Danise lo guardò sospettosa.

Per certi versi quel ragazzino le assomigliava.

Il nascondere il dolore con l'indifferenza e la strafottenza era il suo asso nella manica, e col tempo ne era diventata talmente esperta che ormai le veniva naturale.

E forse fu proprio quella somiglianza con sé stessa che la spinse a chiedergli se gli andava di continuare il viaggio con lei.

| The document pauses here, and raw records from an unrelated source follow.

/-- The end cause an event in SQUEEZE or HELD takes, the first present in the order END, CREDIT_TIMER, WATCH,
LIST_END (R38). -/
def Engine.causeAt (e : Engine) : Option EndCause :=
  if e.marker = some .endCommand then some .endCommand
  else if expires e.credit then some .creditTimer
  else if e.state = .held ∧ expires e.watch then some .watch
  else if e.marker = some .listEnd then some .listEnd
  else none

/-- An end cause taken: it is recorded, the marker is cleared and the counters stop (R38). -/
def Engine.takeCause (e : Engine) (c : EndCause) : Engine :=
  { e.modRecord ({ · with endCause := some c }) with credit := none, watch := none, marker := none }

/-- Whether a cause leads to a takeover (R39). -/
def Engine.takesOver (e : Engine) (c : EndCause) (itemsRemain : Bool) : Bool :=
  decide (c ≠ .listEnd) && decide (e.record.map (·.endAction) = some .takeover) && itemsRemain

/-- A RELEASE move begins from the current rectangles to the start-of-junction positions (R39, R40, R58). -/
def Engine.beginRelease (e : Engine) (length : Nat) : Engine :=
  Engine.showMove
    { e with
      state := .release, k := 0, m := length
      move := some
        { pgm := some { src := e.pgmRect.getD fullFrame, dst := fullFrame }
          promo := { src := e.promoRect.getD fullFrame, dst := e.promoStart }
          length := length, easing := e.template.easeOut } }

/-- The engine enters PROMO_FULL with the promo window at the full frame (R39, R42). -/
def Engine.enterPromoFull (e : Engine) : Engine :=
  { e with state := .promoFull, k := 0, m := 0, move := none, pgmRect := none, promoRect := some fullFrame }

/-- A takeover begins: the programme window is removed and the promo window moves to the full frame, or is placed
there at once with M_out 0 (R39, R59). -/
def Engine.beginTakeover (e : Engine) : Engine :=
  if e.template.mOut = 0 then e.enterPromoFull
  else
    Engine.showMove
      { e with
        state := .takeover, k := 0, m := e.template.mOut
        move := some
          { pgm := none, promo := { src := e.promoRect.getD fullFrame, dst := fullFrame },
            length := e.template.mOut, easing := e.template.easeOut } }

/-- What the engine's work at an event leaves: the engine, how the junction goes on, whether an end cause was
taken. -/
structure EngineResult where
  engine : Engine
  ending : FrameEnd
  tookCause : Bool
  deriving DecidableEq, Repr

/-- The end action of a cause in SQUEEZE or HELD; a restore of length 0 is a cut to passthrough (R39, R40). -/
def Engine.act (e : Engine) (c : EndCause) (itemsRemain : Bool) : EngineResult :=
  let length := if e.state = .squeeze then e.k else e.template.mOut
  let e1 := e.takeCause c
  if e.takesOver c itemsRemain then { engine := e1.beginTakeover, ending := .goes, tookCause := true }
  else if length = 0 then { engine := e1, ending := .cut .completedRestore, tookCause := true }
  else { engine := e1.beginRelease length, ending := .goes, tookCause := true }

/-- The counters of an event in SQUEEZE or HELD that takes no cause (R33 to R35). -/
def Engine.counted (e : Engine) : Engine :=
  { e with credit := fallen e.credit, watch := if e.state = .held then fallen e.watch else e.watch }

/-- The move counter advanced by one, and the rectangles for it shown (R31, R49). -/
def Engine.advance (e : Engine) : Engine := Engine.showMove { e with k := e.k + 1 }

/-- An event in SQUEEZE with no cause: k advances, and at M_in the engine enters HELD (R32). -/
def Engine.squeezeOn (e : Engine) (emptyList : Bool) : Engine :=
  let e1 := e.counted.advance
  if e1.m ≤ e1.k then e1.enterHeld emptyList else e1

/-- The engine's work at a channel frame event in every state but ARMED, where the start event takes its place
(R32, R35, R41 to R43). -/
def Engine.work (e : Engine) (itemsRemain emptyList : Bool) : EngineResult :=
  let on (e' : Engine) : EngineResult := { engine := e', ending := .goes, tookCause := false }
  match e.state with
  | .idle | .armed => on e
  | .squeeze =>
    match e.causeAt with
    | some c => e.act c itemsRemain
    | none => on (e.squeezeOn emptyList)
  | .held =>
    match e.causeAt with
    | some c => e.act c itemsRemain
    | none => on e.counted
  | .release =>
    let e1 := e.advance
    if e1.m ≤ e1.k then { engine := e1, ending := .ends .completedRestore, tookCause := false } else on e1
  | .takeover =>
    if e.marker = some .listEnd then { engine := e, ending := .cut .completedTakeover, tookCause := false }
    else
      let e1 := e.advance
      if e1.m ≤ e1.k then on e1.enterPromoFull else on e1
  | .promoFull =>
    if e.marker.isSome then { engine := e, ending := .cut .completedTakeover, tookCause := false } else on e

/-- The list of a running junction is empty: it runs with NO_PROMOS (R29, R77). -/
def ChannelState.emptyList (c : ChannelState) : Bool := c.promo.play.bank.isNone

/-- Whether a channel's start event is due: ARMED, and the start frame not ahead of the SFC (R26). -/
def startDue (ch : Channel) (s : State) : Bool :=
  match (s.chan ch).engine.state, (s.chan ch).engine.record with
  | .armed, some r => !ahead r.start s.ref.sfc
  | _, _ => false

Samael rimase un attimo incerto, fissandola dritto negli occhi, pozzi azzurri freddi come il ghiaccio contro smeraldi altrettanto impenetrabili, poi annuì e senza dire niente continuò a mangiare.

Danise sorrise automaticamente e per un momento fu felice di aver qualcun altro con cui continuare il suo viaggio ma la felicità durò poco perché nella sua mente ricomparve il volto di Garreth.

La ragazza chiuse gli occhi.

"Smettila"si impose "Devi dimenticarlo. Sii forte."

Ma mai come in quel momento le era stato così difficile ascoltare sé stessa.

Riaprì gli occhi con un sospiro e si accorse che Samael aveva smesso di mangiare, rannicchiandosi accanto al fuoco, gli occhi chiusi.

Danise sorrise intenerita e si alzò, andando a coprire quel corpicino con il suo mantello.

Poi si chinò, lasciandogli un lieve bacio sulla fronte.

<<Dormi, piccolo.>>gli sussurrò<<Da oggi, non sarai più solo.>>gli promise, dopodiché anche lei si accoccolò accanto al fuoco e, cullata dal suo crepitio, si addormentò mentre il cuore le sussurrava un'unica parola: Garreth.